On Monday, Special Assistant to the City Manager Tony McEwen presented City Council with the possibility of creating a Millennial Advisory Committee during the council’s agenda review meeting.
“This is not to set aside any one age group or demographic in this community above anyone else. I think merely I would like to shine a light on some of the changing demographics and what the future holds,” he said.
McEwen said he believes it is in the city’s best interest for leaders to engage in dialogue with millennials. The idea for the committee is not completely unique; McEwen got the idea from following the lead of others.
“Due to changing trends in the workforce especially evident in millennials, there is a growing need for cities to revamp their efforts to market to this segment of the population for the future success of their community,” he said.
What is a millennial?
McEwen explained millennials are those aged 22-37, meaning they were born between 1981 and 1996. The median age of a millennial is 25, he said.
There are several characteristics of millennials, according to McEwen’s presentation he based on a Pew study.
Millennials are hyperconnected, “they are connected to anyone across the globe that has a device,” he said.
Millennials are also hyper-collaborative, meaning they focus on a sharing community, which emphasizes paying by use instead of buying individual items. This can be seen in the exponential growth of ride-sharing applications like Uber.
The last characteristic McEwen claims is a trademark of millennials is the value of community. When it comes to choosing a career, millennials seek out jobs where they feel they can make a difference.
“It might not just be about making a living for 25-years at one particular company,” he said.
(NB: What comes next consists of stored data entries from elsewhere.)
/-- The translation cache entry that maps a virtual address (R214, R224). -/
def atcHit (s : State) (c : Context) (va : Dword) : Option AtcEntry :=
  s.atc.find? fun e => e.inst == c.inst && e.pasid == c.pasid &&
    decide ((va - e.va).toNat < (if e.big then 0x200000 else 0x1000))

/-- Whether an address is translated through the cache: no segment matches, or a shared one. -/
def viaCache (c : Context) (va : Dword) : Bool :=
  match segHit c va with
  | some g => decide (3 ≤ fld g.w0 2 0)
  | none => true

/-- A hit makes its entry the most recently used one (R214): the list is in order of use. -/
def touchAtc (s : State) (c : Context) (va : Dword) : State :=
  if !viaCache c va then s
  else match atcHit s c va with
    | none => s
    | some e => if s.atc.head? = some e then s else { s with atc := e :: s.atc.erase e }

/-- The cached generation of a node's legacy window (R274). -/
def legacyWgen (s : State) (node : BitVec 17) : Option Byte := (s.legacyGen.find? fun e => e.1 == node).map (·.2)

/-- Ask a node for the generation of its legacy window. -/
def queryWgen (s : State) (node : BitVec 17) : State :=
  sendPacket s { ttype := 0x0E, dst := node, ext := 3, data := leBytes 2 4095 ++ [0], len := 3, vc := 0 }

/-- Classify a bus address (R215) and the legacy remote form (R228). -/
def classify (s : State) (c : Context) (a : Dword) (n : Nat) : Place :=
  if c.walk && bit (c.walkFmt.getD 0 0) 4 && bit a 62 then
    if 2 ^ 44 < fld a 45 0 + max n 1 then .fault 0x0E 0
    else match legacyWgen s (BitVec.ofNat 17 (fld a 61 46)) with
      | some g => .window (BitVec.ofNat 17 (fld a 61 46)) 4095 g (fld a 45 0) true
      | none => .miss
  else if inRange a s.cfg.bar4 (BitVec.ofNat 64 (2 ^ s.cfg.bar4Log.toNat)) then
    match apertureAt s (a - s.cfg.bar4).toNat n with
    | none => .fault 0x02 0
    | some (o, x) => if objInst s o = c.inst then .mem (objPart s o) o.hbm x else .fault 0x01 0
  else if inRange a s.cfg.bar0 0x2000000 || inRange a s.cfg.bar2 0x1000000 then .fault 0x0D a
  else .host a

/-- Where an access of `n` bytes at a virtual address of a context goes (R210 to R216). -/
def resolve (s : State) (c : Context) (va : Dword) (acc : Acc) (n : Nat) : Place :=
  match segHit c va with
  | some g =>
    if !segRight g acc then .fault 0x01 0
    else
      let off := g.w3.toNat + (va - segBase g).toNat
      match fld g.w0 2 0 with
      | 0 => match getObj s (BitVec.ofNat 16 (fld g.w2 15 0)) with
        | none => .fault 0x03 0
        | some o =>
          if o.cuffed then .fault 0x03 0
          else if decide (o.size.toNat < off + n) || !memRange s c.part o.hbm (o.base.toNat + off) n then .fault 0x02 0
          else .mem c.part o.hbm (o.base.toNat + off)
      | 1 => if 2 ^ 44 < off + max n 1 then .fault 0x02 0
        else .window (BitVec.ofNat 17 (fld g.w2 16 0)) (BitVec.ofNat 12 (fld g.w2 28 17)) (BitVec.ofNat 8 (fld g.w2 36 29)) off false
      | 2 =>
        let p := Tbl.get {} s.peers (fld g.w2 3 0)
        if !p.valid || decide (p.size.toNat < off + n) then .fault 0x02 0
        else if s.host.lost then .lost else .peer (p.base + BitVec.ofNat 64 off)
      | _ => if s.host.lost then .lost else shared
  | none => if acc = .red then .fault 0x01 0 else if s.host.lost then .lost else shared
where
  /-- Shared translation through the cache (R214, R215). -/
  shared : Place :=
    match atcHit s c va with
    | none => .miss
    | some e =>
      if (acc = .rd && e.rd) || (acc ≠ .rd && e.wr) then classify s c (e.addr + (va - e.va)) n
      else .miss

/-! ### Items, their class and request deadline -/

def Queue.item (q : Queue) (seq : Word) : Option Item := q.items.find? fun i => i.seq == seq

def getItem (s : State) (x : ItemRef) : Option Item :=
  match getQueue s x.ctx x.qid with
  | none => none
  | some q => q.item x.seq

/-- Replace an item of a queue. -/
def setItem (s : State) (x : ItemRef) (i : Item) : State :=
  match getQueue s x.ctx x.qid with
  | none => s
  | some q => setQueue s { q with items := q.items.map fun j => if j.seq == x.seq then i else j }

def updRun (s : State) (x : ItemRef) (f : ItemRun → ItemRun) : State :=
  match getItem s x with
  | none => s
  | some i => setItem s x { i with run := f i.run }

def itemOpc (i : Item) : Nat := fld (i.words.getD 0 0) 7 0

/-- Word `n` of an item. -/
def iw (i : Item) (n : Nat) : Dword := i.words.getD n 0

/-- The class in which an item runs: true is LC (R290). -/
def itemLc (q : Queue) (i : Item) : Bool := match fld (iw i 0) 13 12 with | 0 => q.lc | 1 => true | _ => false

/-- The class of a started item. -/
def classOf (s : State) (x : ItemRef) : Bool :=
  match getQueue s x.ctx x.qid, getItem s x with
  | some q, some i => itemLc q i
  | _, _ => false

/-- DL in force for an item, µs: its own deadline word, else its queue's DEFAULT_DL; LC items only (R299). -/
def itemDl (q : Queue) (i : Item) : Nat :=
  let own := match itemOpc i with | 0x11 => fld (iw i 6) 31 0 | 0x12 => fld (iw i 10) 31 0 | _ => 0
  if !itemLc q i then 0 else if own ≠ 0 then own else fld q.sched 55 32

/-- The request deadline of a transaction of an item, in 64 ns units of the module reference (R307). -/
def requestDue (s : State) (p t : Nat) (x : ItemRef) : Nat :=
  match getQueue s x.ctx x.qid, getItem s x with
  | some q, some i =>
    if itemLc q i && itemDl q i != 0 then min ((i.accepted + 1000 * itemDl q i) / 64) (reqUnits s + 32767)
    else slackDue s p t (itemLc q i)
  | _, _ => slackDue s p t false

/-- The class of a TLP or packet of a context that no item names (a ring write, a cookie, a translation for one): LC where the context has an
LC queue (DESIGN CHOICE, log 156). -/
def ctxLc (s : State) (id : BitVec 16) : Bool :=
  s.queues.any fun e => match e.2 with | some q => q.ctx == id && q.lc | none => false

/-- A posted TLP for a context (R306). -/
def ctxTlp (s : State) (c : Context) (n : Nat) : State :=
  regPosted s c.part.toNat 2 (ctxLc s c.id) (slackDue s c.part.toNat 2 (ctxLc s c.id)) n

/-- A packet of a core's transfer is one of its kernel's item (R306). -/
def kernelSender (s : State) (p : Nat) (v : BitVec 16) (tile : BitVec 3) (row : BitVec 7) : Contributor :=
  let part := (getBinding s p).part
  match (getCore s p).kernel with
  | some k => .local p v tile row (!k.be) part (requestDue s part.toNat 1 k.x)
  | none => .local p v tile row false part (slackDue s part.toNat 1 false)

/-- Send one packet for a contributor: its regulator counts it until the contributor is told (R306). -/
def regSend (s : State) (c : Contributor) : State × Prio :=
  match c with
  | .local _ _ _ _ lc part due => (regIssue s part.toNat 1 lc, { band := reqBand s part.toNat 1 lc, due := BitVec.ofNat 16 due })
  | .packet .. => (s, plainPrio s)

/-- Send one packet for several. -/
def regSendAll (s : State) (l : List Contributor) : State × Option Prio :=
  l.foldl (fun r c => let t := regSend r.1 c; (t.1, some (r.2.getD t.2))) (s, none)

/-- A contributor is told: the packet has completed. -/
def regTold (s : State) (c : Contributor) : State :=
  match c with
  | .local _ _ _ _ lc part due => regDone s part.toNat 1 lc due
  | .packet .. => s

/-! ### Starting a translation (R216, R217, R220) -/

def walkLo (f : List Dword) (j : Nat) : Nat := fld (f.getD 1 0) (6 * j + 5) (6 * j)
def walkW (f : List Dword) (j : Nat) : Nat := fld (f.getD 1 0) (33 + 4 * j) (30 + 4 * j)
def walkLevels (f : List Dword) : Nat := fld (f.getD 0 0) 2 0
def walkEsize (f : List Dword) : Nat := if bit (f.getD 0 0) 3 then 8 else 4
def walkRoot (f : List Dword) : Dword := f.getD 0 0 &&& ~~~0xFFF

/-- Raise a cause against a context; it is taken before the command ends. -/
def raise (s : State) (f : FaultReq) : State := { s with faults := s.faults ++ [f] }

/-- A cause of class 0x4 (R236). -/
def raiseXlat (s : State) (ctx : BitVec 16) (cause : Byte) (va detail : Dword) (x : Option ItemRef := none) : State :=
  let q : BitVec 4 := match x with | some x => x.qid | none => 0
  let n : Word := match x with | some x => x.seq | none => 0
  raise s { ctx := ctx, qid := q, seq := n, cls := 4, cause := cause, addr := va, detail := detail }

/-- A walk fetch address that is never issued (R219). -/
def guarded (s : State) (ea : Dword) : Bool :=
  inRange ea s.cfg.bar0 0x2000000 || inRange ea s.cfg.bar2 0x1000000 ||
  inRange ea s.cfg.bar4 (BitVec.ofNat 64 (2 ^ s.cfg.bar4Log.toNat)) ||
  (s.peers.any fun p => p.2.valid && inRange ea p.2.base p.2.size) ||
  (s.guards.any fun g => inRange ea g.2.1 g.2.2)

/-- Address of the entry of level `j` (R217). -/
def walkEa (f : List Dword) (j : Nat) (table va : Dword) : Dword :=
  table + BitVec.ofNat 64 (va.toNat / 2 ^ walkLo f j % 2 ^ walkW f j * walkEsize f)

/-- The address bits of an entry. -/
def walkAddr (f : List Dword) (e : Dword) : Dword :=
  let lo := fld (f.getD 2 0) 29 24
  let hi := fld (f.getD 2 0) 35 30
  if hi < lo then 0 else BitVec.ofNat 64 (fld e hi lo * 2 ^ lo)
Why should Wilmington care?
According to McEwen, growing cities need to market themselves to the millennial generation to help increase opportunities to connect with the fastest growing population segment.
“We find that millennials, more than any other segment of society are valuing place over career. This means that, often times, millennials will decide on a location they would like to live before deciding what they will do there,” he said.
If City Council wanted to move forward with a millennial advisory committee, McEwen believes the group could assist in sharing Wilmington’s story with other members of their generation. It would also empower millennial advocates for the city, as well as find creative solutions for a number of problems or situations.
City leaders discussed the possibility of forming some sort of millennial advisory committee, along with the benefits of such a board. While no action was taken during the meeting, there is the possibility of McEwen’s idea becoming reality.